Saturday, November 30, 2013

Mon Train Bleu

Perhaps it is not quite as suave and du haute monde as the French Le Train Bleu, but it's the best we've got.  The cars needed to be switched out today, and we don't let good photo opportunities pass us by.  

I needed to turn the 319 around to start working on the other side of the roof, and in order to do that the blue cars were pulled out onto the connector.  You get a slightly better view of the car in its partially unroofed state.  The 319 was turned around using the east half of the car line and the connector track.  It wasn't until I had pulled the 319 up to the door of the barn that it struck me that the whistles had been removed because they were in the way of any work on the ends of the roof  So I just shouted "Toot toot!" and proceeded. 

While waiting for the L cars to return, I was able to install the next seat frame in the 309.  Some more work will be needed, but this project is going well.  Jerry and Ray ran the 6000's out on the line to check that everything will work well for the Happy Holidays Railway, and when they came back the cars were cleaned and decorated.  They look great!

After the 319 was back in the barn, I started removing the old canvas, tack molding, and so on from the other side.  Then it was time for some heavy lifting.

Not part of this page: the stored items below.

-- ==== Sys2Proof/Machine/Step.lean ====
section
/-! DEFINITION. One step: one whole transaction, or one host event (40_frontend.md R99). -/

namespace Sys2Proof.Machine

/-- One step of the machine. -/
def step (s : State) : Host.Outcome State Fault Refusal := serve exec s

/-- `s` with a PARSE request next, on a buffer that holds the instruction's bits at offset 0 (log 19). -/
def State.withFetchWord (s : State) (nbits w : Nat) : State :=
  s.setPending (.parse (fetchBuffer nbits w) 0 :: s.pending)

end Sys2Proof.Machine
end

Joe Stupar, Joel Ahrendt, and I spent a couple of hours starting to unload parts we got from Trolleyville about four years ago.  For a lot of these things we just don't have available storage space yet, but there are always some items we need now, and of course they were at the front of the trailer.  We worked slowly and carefully, and were able to unload several seat cushions and backs, some miscellaneous parts, and four CA&E third rail beams, or parts thereof, which I'll need for the 36.  I can't thank them enough for the help.  They were then deposited behind Barn 4.  Once the metal parts are on hand, we can confidently start drilling the holes in the new third rail beams we've made to attach them.  

And fortunately my old friends Dan and Chris Buck were on hand, so they volunteered to help with this a little.  They wire-wheeled all the rust and other crud off of one of the shoe assemblies, so it looks much better.  I'm hoping the entire set can be processed over the winter so the beams can be mounted in time for the operating season.

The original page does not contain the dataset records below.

/-- 42_control_frames.md R132. -/
def Obligations.PingFDeliversPing : Prop :=
  ∀ (len7 : BitVec 7) (s : State), frameComplete len7 s = true →
    exec (.pingF len7) s = .next (afterFrame len7 s
      (if frameLen len7 s ≤ 125 then .ping (framePay len7 s) else .close .protocolError) s.ft)

/-- 42_control_frames.md R133: any length. -/
def Obligations.PongFDeliversPong : Prop :=
  ∀ (len7 : BitVec 7) (s : State), frameComplete len7 s = true →
    exec (.pongF len7) s = .next (afterFrame len7 s (.pong (framePay len7 s)) s.ft)

/-- 42_control_frames.md R134. -/
def Obligations.FragmentedControlFramesClose : Prop :=
  ∀ (len7 : BitVec 7) (s : State), frameComplete len7 s = true →
    ∀ i ∈ [Instr.closeN len7, .pingN len7, .pongN len7],
      exec i s = .next (afterFrame len7 s (.close .protocolError) s.ft)

/-- 42_control_frames.md R135. -/
def Obligations.ReservedNonFinalFramesClose : Prop :=
  ∀ (len7 : BitVec 7) (s : State), frameComplete len7 s = true →
    ∀ i ∈ [Instr.rsvd3N len7, .rsvd4N len7, .rsvd5N len7, .rsvd6N len7, .rsvd7N len7,
           .rsvdBN len7, .rsvdCN len7, .rsvdDN len7, .rsvdEN len7, .rsvdFN len7],
      exec i s = .next (afterFrame len7 s (.close .protocolError) s.ft)

/-- 42_control_frames.md R136. -/
def Obligations.ReservedFinalFramesClose : Prop :=
  ∀ (len7 : BitVec 7) (s : State), frameComplete len7 s = true →
    ∀ i ∈ [Instr.rsvd3F len7, .rsvd4F len7, .rsvd5F len7, .rsvd6F len7, .rsvd7F len7,
           .rsvdBF len7, .rsvdCF len7, .rsvdDF len7, .rsvdEF len7, .rsvdFF len7],
      exec i s = .next (afterFrame len7 s (.close .protocolError) s.ft)

/-- 42_control_frames.md R137, as the spec derives it: the control and illegal kinds neither read nor write FT: run with
another tracker, they do the same and leave that tracker as it was. -/
def Obligations.ControlFramesIgnoreTheTracker : Prop :=
  ∀ (len7 : BitVec 7) (s : State) (ft : Tracker) (i : Instr), i ∈ controlKinds len7 ++ illegalKinds len7 →
    exec i { s with ft := ft } = Result.mapState (fun t => { t with ft := ft }) (exec i s) ∧
    ∀ t, exec i s = .next t → t.ft = s.ft

/-! ## The encoder. Its result stands in `emitted`, the model's own output field (log 7). -/

/-- 43_encoder.md R162. -/
def Obligations.EmitReassembledMessages : Prop :=
  ∀ (m : Bytes) (s : State),
    exec (.emitReasmText m) s = .next { s with emitted := some (some (0x81 :: (encLen m.length ++ m))) } ∧
    exec (.emitReasmBin m) s = .next { s with emitted := some (some (0x82 :: (encLen m.length ++ m))) }

/-- 43_encoder.md R163, R164. -/
def Obligations.EmitTextAndBinary : Prop :=
  ∀ (p : Bytes) (s : State),
    exec (.emitText p) s = .next { s with emitted := some (some (0x81 :: (encLen p.length ++ p))) } ∧
    exec (.emitBin p) s = .next { s with emitted := some (some (0x82 :: (encLen p.length ++ p))) }

/-- 43_encoder.md R165. -/
def Obligations.EmitCloseResponse : Prop :=
  ∀ s : State,
    exec (.emitClose .normal) s = .next { s with emitted := some (some [0x88, 0x02, 0x03, 0xE8]) } ∧
    exec (.emitClose .protocolError) s = .next { s with emitted := some (some [0x88, 0x02, 0x03, 0xEA]) } ∧
    exec (.emitClose .invalidDataFormat) s = .next { s with emitted := some (some [0x88, 0x02, 0x03, 0xEF]) }

/-- 43_encoder.md R166: a pong frame echoing the ping (the spec's decision D16); a longer ping has no meaning and is
refused (its decision D25, U7; log 13). -/
def Obligations.EmitPongReply : Prop :=
  ∀ (p : Bytes) (s : State),
    (p.length ≤ 125 →
      exec (.emitPong p) s = .next { s with emitted := some (some (0x8A :: BitVec.ofNat 8 p.length :: p)) }) ∧
    (125 < p.length → exec (.emitPong p) s = .refused .pingTooLong)

/-- 43_encoder.md R167. -/
def Obligations.EncodeGivesNoBytesForFragmentsAndPongs : Prop :=
  ∀ (s : State) (u : LogicalUnit) (rest : List Request), s.pending = .encode u :: rest →
    u = .continuation none ∨ (∃ p, u = .pong p) →
    step s = .next { s with pending := rest, emitted := some none }

/-- 43_encoder.md R160, with the frame layout and the byte-0 list of 30_encoding.md R75, whose 0x8A for a Ping unit is
the spec's decision D16 (log 17): ENCODE of a unit whose frame is well formed never fails; its result depends on the
unit alone and is all it writes; it is None exactly for Continuation(None) and Pong, and else one whole frame: byte 0
with FIN = 1 and RSV = 0, the length of some payload with MASK clear, that payload, no key. Which payload it is the
EMIT statements say of each unit (EmitReassembledMessages, EmitTextAndBinary, EmitCloseResponse, EmitPongReply). -/
def Obligations.EncodeNeverFails : Prop :=
  ∀ u : LogicalUnit, (∀ i, emitInstr u = some i → i.wellFormed = true) →
    ∃ r : Option Bytes,
      (∀ (s : State) (rest : List Request), s.pending = .encode u :: rest →
        step s = .next { s with pending := rest, emitted := some r }) ∧
      (r = none ↔ u = .continuation none ∨ ∃ p, u = .pong p) ∧
      ∀ bytes, r = some bytes → ∃ b0 ∈ [0x81#8, 0x82#8, 0x88#8, 0x8A#8], ∃ payload : Bytes,
        bytes = b0 :: (encLen payload.length ++ payload) ∧ (bytes.getD 1 0).getLsbD 7 = false

/-- 30_encoding.md R75, R77: the frame an EMIT instruction writes begins with its row's header word. -/
def Obligations.EmittedFrameBeginsWithItsHeaderWord : Prop :=
  ∀ (i : Instr) (s t : State) (bytes : Bytes), isEmit i = true → i.wellFormed = true → exec i s = .next t →
    t.emitted = some (some bytes) → bytes.take 2 = encode i

/-- 43_encoder.md R161. -/
def Obligations.EncLenByClass : Prop :=
  ∀ L : Nat,
    (L ≤ 125 → encLen L = [BitVec.ofNat 8 L]) ∧
    (125 < L → L ≤ 65535 → encLen L = [126, BitVec.ofNat 8 (L / 256), BitVec.ofNat 8 (L % 256)]) ∧
    (65535 < L → L < 2 ^ 64 → encLen L = [127,
      BitVec.ofNat 8 (L / 256 ^ 7 % 256), BitVec.ofNat 8 (L / 256 ^ 6 % 256), BitVec.ofNat 8 (L / 256 ^ 5 % 256),
      BitVec.ofNat 8 (L / 256 ^ 4 % 256), BitVec.ofNat 8 (L / 256 ^ 3 % 256), BitVec.ofNat 8 (L / 256 ^ 2 % 256),
      BitVec.ofNat 8 (L / 256 % 256), BitVec.ofNat 8 (L % 256)])

/-- 40_frontend.md R101: DecLen(EncLen(L)) = L for every u64, the first byte of EncLen being byte 1 with MASK clear; the
converse fails on a non-minimal encoding, the spec's own remark. -/
def Obligations.DecLenInvertsEncLen : Prop :=
  (∀ L : Nat, L < 2 ^ 64 → ∃ (b1 : Byte) (ext : Bytes), encLen L = b1 :: ext ∧ b1.getLsbD 7 = false ∧
    ext.length = extSize (b1.extractLsb' 0 7) ∧ decLen (b1.extractLsb' 0 7) ext = L) ∧
  (∃ (len7 : BitVec 7) (ext : Bytes), ext.length = extSize len7 ∧
    encLen (decLen len7 ext) ≠ (0#1 ++ len7 : BitVec 8) :: ext)

/-- 40_frontend.md R100: the Mask Codec byte by byte, and that it undoes itself, for every length by the spec's own
derivation. -/
def Obligations.MaskIsSelfInverse : Prop :=
  ∀ (k : Key) (t : Bytes),
    (mask k t).length = t.length ∧
    (∀ j b, t[j]? = some b → (mask k t)[j]? = some (b ^^^ k.byte (j % 4))) ∧
    mask k (mask k t) = t

/-- 00_scope.md R12: the check accepts exactly the concatenations of zero or more well-formed sequences of the table.
The table is general knowledge, the spec's decision D19 (log 12). -/
def Obligations.UtfCheckIsTheTable : Prop :=
  ∀ t : Bytes, utf8Valid t = true ↔
    ∃ parts : List Bytes, (∀ p ∈ parts, utf8Sequence p = true) ∧ parts.flatten = t

/-- 43_encoder.md R169, which the spec derives: an ENCODE output fed back unmasked is Close(ProtocolError); masked by a
client, it decodes on an Empty tracker to the unit R169 lists. -/
def Obligations.EchoedFrameDecodes : Prop :=
  ∀ (s : State) (u v : LogicalUnit) (i : Instr) (bytes : Bytes) (key : Key) (rest : List Request),
    emitInstr u = some i → i.wellFormed = true → echoUnit u = some v →
    exec i s = .next { s with emitted := some (some bytes) } → bytes.length + 4 < 2 ^ 64 → s.ft.chunks = [] →
    (s.pending = .parse (Memory.ofBytes bytes) 0 :: rest →
      ∃ t, step s = .next t ∧ t.outcome = some (.ok (.close .protocolError))) ∧
    (s.pending = .parse (Memory.ofBytes (echoFrame key bytes)) 0 :: rest →
      ∃ t, step s = .next t ∧ t.outcome = some (.ok v) ∧ t.ft = s.ft ∧ t.cur = bytes.length + 4)

/-! ## Rules of the whole machine -/

/-- 20_memory.md R54: no instruction writes BUF, not one byte of it; nor CUR0, the parameters or the host's requests. -/
def Obligations.NoInstructionWritesBuf : Prop :=
  ∀ (i : Instr) (s t : State), exec i s = .next t →
    t.buf = s.buf ∧ (∀ a, t.buf.get a = s.buf.get a) ∧
    t.cur0 = s.cur0 ∧ t.params = s.params ∧ t.pending = s.pending

/-- Every step keeps the invariant: BUF canonical and below 2^64 bytes, CUR0 <= CUR <= BUFLEN (10_state.md R21), every
unit's text valid UTF-8 and every ping at most 125 bytes (R30). -/
def Obligations.StepKeepsTheInvariant : Prop :=
  ∀ s t : State, MachineInv s → step s = .next t → MachineInv t

/-- 10_state.md R27, which the spec derives: with no bound on the number of chunks, two states whose trackers agree on
emptiness, on the concatenation and, when not Empty, on the shape take steps that agree in the same way. A bound would
count the chunks (log 11). -/
def Obligations.TrackerViewDecidesEveryStep : Prop :=
  ∀ s t : State, s.params.ftCapChunks = none → s.sameView t → Result.agree State.sameView (step s) (step t)

/-- 41_data_frames.md R117, which the spec derives: the only ways to leave Empty are TEXT.N and BIN.N, and the only
instruction that comes back to it is a CONT.F that completes its message. -/
def Obligations.OnlyTextNAndBinNLeaveEmpty : Prop :=
  ∀ (i : Instr) (s t : State), exec i s = .next t →
    (s.ft.isEmpty = true → t.ft.isEmpty = false → ∃ len7, i = .textN len7 ∨ i = .binN len7) ∧
    (s.ft.isEmpty = false → t.ft.isEmpty = true →
      ∃ len7 m, i = .contF len7 ∧ t.outcome = some (.ok (.continuation (some m))))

And of course Tim Peters never stops.  Here is the current status of the roof-mounted destination box he's assembling for the 24, based almost entirely on pictures.  These bizarre devices were removed about 1914 and none survive, so recreating them is a real challenge.  But Tim is not easily discouraged.  

For that matter, most of the rest of us are not easily discouraged either, although everyone has a different threshold of pain, I suppose. If you don't want to spend the next four months of your free time watching TV, you can come out to IRM and volunteer.  There are many projects that need help, and our heated shop areas can accommodate lots of people.  On Saturdays, Sundays, and Wednesdays at least, you won't be lonely!

1 comment:

Anonymous said...

Those trolley beams were among the first things we loaded in that trailer...the start of a LONG weekend working like pack animals in that lakefront warehouse. I still remember how heavy they were!